Monday, August 24, 2009

First Day

Today is the first day of school. Not for me, but for the 35,000 undergrad students and 5,000 graduate students at the University of Arizona. I am no longer part of your population. So for me, today is just Monday.

Today is actually my first not first day of school. And while I am still interning at the same show I was before as the other interns around me slowly disappear in a Stand By Me, walking along the tracks kind of way, I also see what most of them are going back to.

Am I out of college long enough to be nostalgic? Already once or twice I've caught myself muttering "When I was in college-" which is the young adult equivalent of "back in my day." Things really haven't changed that much. If you go to Tucson, Arizona, you will still find a batch of newly turned 21 year-olds and a sprinkling of 20 year-olds with compensating good posture at Champs on a Tuesday night. The football team will still suck, and the basketball team will still be under performing. Freshman girls will still be partying at fraternities while getting hit on by the senior who hasn't yet moved on.

So today is the first day of school; and while I miss returning to the familiar, I know that next year, on my next first day of not school, I'll look back at today with a similar sentiment. I'll make sweeping (possibly untrue) generalizations about my days as an intern and those I encountered with great nostalgia. And when I look back at pictures, I'll say I can't believe I ever thought that looked cool.

But I do look cool.

~Ross

Friday, August 14, 2009

An Affinity for Affinity

Minority is a bad word. Diversity is not.

I had the opportunity to assist in NBC Universal's NBC Unified program which, to define it simply, consists of a skimming along the top of the five affinity groups associated with NBCU. It was a who's who of gay, female, Asian, Hispanic, and black executives all in the same place for one reason. To give me a job.

I wish.

In reality, they were there to promote and encourage diversity in the workplace. Something that a sheltered white boy like myself didn't have the pleasure of growing up with.

I had a black friend once. His name was D'Angelo and he spoke in ebonics. It was from him that I first learned the "words" 'coo' and 'aint'. Subsequently, that's also when I learned from my parents what a double negative was; and that when I said "I ain't gonna eat no broccoli" I was actually declaring that, yes, I was indeed going to eat some broccoli.

Even though D'Angelo lived in one of the richest suburbs of San Francisco, he was still different from the rest of his classmates; less by the color of his skin than by his culture. When his family moved out of our white bread town, that was the last of my social encounters with a black person.

Also, I realized that for the first time in my life, I have a gay friend (HEY BRETT!). I could launch into a story about how even though I am from the San Francisco Bay Area, I was never exposed to a homosexual peer (nor was a homosexual peer ever exposed in front of me), rather I will assume that you get the point that I was fairly sheltered in my white washed suburban childhood.

And it wasn't until I went to the University of Arizona that I was introduced to the world of a minority and exclusion of my own at the Hispanic film festival. Films solely consisting of Hispanic themes, actors, and audiences isolated me from the culture rather than introducing me to it. Feeling out of place, my emotions wandered toward contempt. Being self-aware (a vice given to me by my two therapist parents) I acknowledged these feelings and opened my eyes for the first time that there might be some disdain directed at the Caucasian culture that this country clings to.

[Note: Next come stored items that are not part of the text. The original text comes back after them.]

-- ==== Sys2Proof/Certificates/Slice0/Obligations.lean ====
section
/-! DEFINITION. The statements for the provers. Each formalises rules of spec/ that its docstring names. None rests on a
free value; where a clause is the model's choice, the docstring says so and names the log entry. -/

open Sys2Proof Sys2Proof.Machine

/-! ## Encoding -/

/-- Every row of 30_encoding R123: the written-out command word decodes to the row's command. -/
def Obligations.OpcodeTableDecodes : Prop :=
  decode 0x00000000#32 = .command .nop ∧ decode 0x10000000#32 = .command .initInt ∧
  decode 0x11000000#32 = .command .initSp ∧ decode 0x12000000#32 = .command .initBq ∧
  decode 0x13000000#32 = .command .initComb ∧ decode 0x20000000#32 = .command .runInt ∧
  decode 0x21000000#32 = .command .runSp ∧ decode 0x22000000#32 = .command .runBq ∧
  decode 0x23000000#32 = .command .runComb ∧ decode 0x30000000#32 = .command .finish ∧
  decode 0x31000000#32 = .command .abort ∧ decode 0x40000000#32 = .command .genSp ∧
  decode 0x41000000#32 = .command .genBq ∧ decode 0xF0000000#32 = .command .srst

/-- Decoding and encoding agree on every word: a word decodes to a command exactly when it is that command's word
(30_encoding R120, R123, R124). -/
def Obligations.WordDecodesIffItIsTheEncoding : Prop :=
  ∀ (w : Word) (i : Instr), decode w = .command i ↔ w = encode i

/-- 30_encoding R124: a word with a legal OPC and RSVD = 0 runs as its row's command; every other word raises
ILLEGAL_COMMAND with ERRINFO = w and completes with no other effect. -/
def Obligations.IllegalWordOnlyRecordsIllegalCommand : Prop :=
  ∀ (w : Word) (s : State),
    ((w.extractLsb' 24 8 ∈ legalOpcodes ∧ w.extractLsb' 0 24 = 0#24) →
      ∃ i, encode i = w ∧ performWord w s = exec i s) ∧
    (¬ (w.extractLsb' 24 8 ∈ legalOpcodes ∧ w.extractLsb' 0 24 = 0#24) →
      performWord w s = .next { raiseError .illegalCommand w s with done := true, cmdLatch := none })

/-! ## The step -/

/-- A step runs the latched command, or performs the host's next transaction (00_scope R8, 40_sequencing R150): with
rst_n high and the core's turn next, a latched word that decodes runs as exec says, a latched word that does not decode
is illegal, and with no word latched the core has no step. A bus access that is next is busAccess of it. Each entry is
taken off the agenda and nothing is added. That the order stands in the agenda, and that an empty agenda is the core's
turn, are the model's choices (log entry 1). -/
def Obligations.StepRunsTheLatchedCommand : Prop :=
  ∀ (s : State) (rest : List Event) (w : Word) (i : Instr) (r : DecodeReject), s.rstN = true →
    (s.cmdLatch = some w → decode w = .command i → s.agenda = [] → step s = exec i s) ∧
    (s.cmdLatch = some w → decode w = .command i → s.agenda = .coreTurn :: rest →
      step s = exec i { s with agenda := rest }) ∧
    (s.cmdLatch = some w → decode w = .rejected r → s.agenda = [] →
      step s = .next (complete (raiseError .illegalCommand w s))) ∧
    (s.cmdLatch = some w → decode w = .rejected r → s.agenda = .coreTurn :: rest →
      step s = .next (complete (raiseError .illegalCommand w { s with agenda := rest }))) ∧
    (s.cmdLatch = none → s.agenda = [] → step s = .next s) ∧
    (s.cmdLatch = none → s.agenda = .coreTurn :: rest → step s = .next { s with agenda := rest }) ∧
    ∀ a : Access, s.agenda = .access a :: rest → step s = busAccess a { s with agenda := rest }

/-- How a command is accepted (10_state R35; 20_memory R82, R84): while idle a write to CMD latches the word and
changes nothing else but the bus answer, and a read of CMD returns 0; while busy the write is dropped with
BUSY_WRITE. That the bus answers the dropped write with OKAY is the model's reading (log entry 18). -/
def Obligations.CmdWriteLatchesOnlyWhileIdle : Prop :=
  ∀ (s : State) (v w : Word), s.rstN = true →
    (s.cmdLatch = none →
      busAccess (.write 0x0000C#17 4 v) s = .next { s with cmdLatch := some v, resp := .okay } ∧
      busAccess (.read 0x0000C#17 4) s = .next { s with resp := .data 0#32 }) ∧
    (s.cmdLatch = some w →
      busAccess (.write 0x0000C#17 4 v) s =
        .next { raiseError .busyWrite 0x0000000C#32 s with resp := .okay })

/-! ## Reset -/

/-- 10_state R60: after reset, after rst_n is asserted and after SRST, every register, CMDLATCH and irq has its tabled
value; rst_n leaves every buffer word unwritten, SRST leaves the buffer unchanged, and neither clears a model fault
record. -/
def Obligations.ResetLeavesTheTabledValues : Prop :=
  (RegistersAtReset Config.blockSize State.reset ∧ State.reset.mem = [] ∧ State.reset.rstN = true) ∧
  ∀ s : State,
    (RegistersAtReset s.blockSize (pinReset s) ∧ (∀ i, readBuf (pinReset s).mem i = none) ∧
      (pinReset s).faults = s.faults) ∧
    ∃ t, exec .srst s = .next t ∧ RegistersAtReset s.blockSize t ∧ t.mem = s.mem ∧ t.faults = s.faults

/-- SRST in full (40_sequencing R155, 70_reset R322): the reset state, but for the buffer, rst_n, BLOCK_SIZE, the bus
port, the fault records and the model's own fields (that these last outlive it is log entry 11). DONE stays 0. -/
def Obligations.SrstIsResetKeepingTheBuffer : Prop :=
  ∀ s : State, exec .srst s =
    .next { State.reset with
      rstN := s.rstN, blockSize := s.blockSize, mem := s.mem, agenda := s.agenda, resp := s.resp,
      faults := s.faults, draws := s.draws }

/-- rst_n low and high again (70_reset R320, R321): asserting it discards a latched command, leaves every register at
its reset value and every buffer word unwritten; a bus access while it is low has no meaning; after it rises the CORE is
in the same state, and idle. That an access is refused, and that the pin is two events, are the model's choices (log
entry 11). -/
def Obligations.PinResetDiscardsEverything : Prop :=
  ∀ (s : State) (rest : List Event), s.agenda = .assertReset :: rest →
    ∃ t, step s = .next t ∧ t.cmdLatch = none ∧ t.rstN = false ∧ RegistersAtReset s.blockSize t ∧
      (∀ i, readBuf t.mem i = none) ∧ t.agenda = rest ∧
      (∀ a rest', rest = .access a :: rest' → step t = .refused (.accessDuringReset a.off.toNat)) ∧
      (∀ rest', rest = .releaseReset :: rest' → step t = .next { t with rstN := true, agenda := rest' })

/-! ## Status, control and interrupt -/

/-- STATUS bit by bit (10_state R34): BUSY 0, DONE 1, ERR 2, ERR_OVF 3, NONEMPTY 4, SP_SEEDED 5, ACTIVE [10:8] with
its codes, IRQ 16, and every other bit 0. -/
def Obligations.StatusWordLayout : Prop :=
  ∀ s : State,
    (statusWord s).getLsbD 0 = s.cmdLatch.isSome ∧ (statusWord s).getLsbD 1 = s.done ∧
    (statusWord s).getLsbD 2 = s.err ∧ (statusWord s).getLsbD 3 = s.errOvf ∧
    (statusWord s).getLsbD 4 = s.nonempty ∧ (statusWord s).getLsbD 5 = s.spSeeded ∧
    (statusWord s).extractLsb' 6 2 = 0#2 ∧
    (statusWord s).extractLsb' 8 3 =
      (match s.active with | .none => 0#3 | .int => 1#3 | .sp => 2#3 | .bq => 3#3 | .comb => 4#3) ∧
    (statusWord s).extractLsb' 11 5 = 0#5 ∧ (statusWord s).getLsbD 16 = s.irq ∧
    (statusWord s).extractLsb' 17 15 = 0#15

/-- The acknowledgement (10_state R34, 60_exceptions R287): a write to STATUS, busy or not, clears each of DONE, ERR and
ERR_OVF whose bit is 1, zeroes ERRCODE and ERRINFO with ERR, and changes nothing else but the bus answer. -/
def Obligations.StatusWriteClearsTheMarkedBits : Prop :=
  ∀ (s : State) (v : Word), s.rstN = true →
    busAccess (.write 0x00008#17 4 v) s =
      .next { s with
        resp := .okay
        done := s.done && !v.getLsbD 1
        err := s.err && !v.getLsbD 2
        errOvf := s.errOvf && !v.getLsbD 3
        errCode := if v.getLsbD 2 then .none else s.errCode
        errInfo := if v.getLsbD 2 then 0#32 else s.errInfo }

/-- 60_exceptions R283: irq is a level, (DONE and IE_DONE) or (ERR and IE_ERR), and STATUS.IRQ mirrors it; all as a host
reads the bits of STATUS and CTRL. -/
def Obligations.IrqIsTheEnabledLevel : Prop :=
  ∀ s : State,
    s.irq = (((readReg s .status).getLsbD 1 && (readReg s .ctrl).getLsbD 0) ||
      ((readReg s .status).getLsbD 2 && (readReg s .ctrl).getLsbD 1)) ∧
    (readReg s .status).getLsbD 16 = s.irq

/-- A write to CTRL while idle (10_state R33, 45_coefficients R251): if it would change COMB_VAR while COMB is open it is
dropped in full with COEF_LOCKED and ERRINFO 4; otherwise CTRL then reads as the written word with its reserved bits
0, and nothing else changes but the bus answer, IE_DONE, IE_ERR and COMB_VAR. CTRL bit by bit in every state: IE_DONE 0,
IE_ERR 1, COMB_VAR [5:4] with 0 FULL, 1 FF_ONLY, 2 FB_ONLY, 3 PASS (44_comb R230), every other bit 0. -/
def Obligations.CtrlWriteObeysTheVariantLock : Prop :=
  (∀ s : State,
    (ctrlWord s).getLsbD 0 = s.ieDone ∧ (ctrlWord s).getLsbD 1 = s.ieErr ∧ (ctrlWord s).extractLsb' 2 2 = 0#2 ∧
    (ctrlWord s).extractLsb' 4 2 =
      (match s.combVar with | .full => 0#2 | .ffOnly => 1#2 | .fbOnly => 2#2 | .pass => 3#2) ∧
    (ctrlWord s).extractLsb' 6 26 = 0#26) ∧
  ∀ (s : State) (v : Word), s.rstN = true → s.cmdLatch = none →
    if s.active = .comb ∧ v.extractLsb' 4 2 ≠ (ctrlWord s).extractLsb' 4 2 then
      busAccess (.write 0x00004#17 4 v) s = .next { raiseError .coefLocked 0x00000004#32 s with resp := .okay }
    else
      ∃ t, busAccess (.write 0x00004#17 4 v) s = .next t ∧ readReg t .ctrl = v &&& 0x00000033#32 ∧
        t.ieDone = v.getLsbD 0 ∧ t.ieErr = v.getLsbD 1 ∧
        (v.extractLsb' 4 2 = 0#2 → t.combVar = .full) ∧ (v.extractLsb' 4 2 = 1#2 → t.combVar = .ffOnly) ∧
        (v.extractLsb' 4 2 = 2#2 → t.combVar = .fbOnly) ∧ (v.extractLsb' 4 2 = 3#2 → t.combVar = .pass) ∧
        t = { s with ieDone := t.ieDone, ieErr := t.ieErr, combVar := t.combVar, resp := .okay }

After working this event and sitting in on some of the discussions regarding diversity within a company, I realize that many of the same principles should be instated in my everyday life. First and foremost, we do not live in my white washed suburban hometown anymore, even Larkspur, California has seen an influx of other cultures, races and creeds. Second of all: this is not a bad thing. While we may choose to live in our own sheltered communities, we are all a part of a bigger global community. It is the result of an inability to communicate and understand other cultures that breeds contempt.

The way to fix this is not to hold exclusive events for one group, but rather trickle in diversity. Having an all Hispanic film festival is not diverse, nor does it make up for a lack of Hispanic presence in American culture. It merely creates a separation between the current culture of this country and the Hispanics within it leaving both Hispanics and Caucasians feeling threatened.

And as for "diversity" programs at companies that solely target minorities, this is also not diversity as diversity would also include Caucasians not exclude them because they are presently the majority.

In summation, please accept me into your diverse writer's program even though I am a white Jewish male in the entertainment industry.

Thank you,

Ross Bercun

Thursday, August 13, 2009

What to expect

First let me say that if you have any expectations for this blog, then you're going to be greatly let down; and then skyrocketed into space to surpass all your previous expectations to such a degree that your head, heart and genitals will surely explode.

From here I will begin to tell you my life and observations as I see it. From the perspective of a white Jewish guy in Hollywood trying to play the minority card. From the mind of an offspring of two therapists. From the upbringing of a sheltered upper middle class American, thrust into a world that could care less about his expectations.

There. Now that I've set the bar impossibly high, let us begin.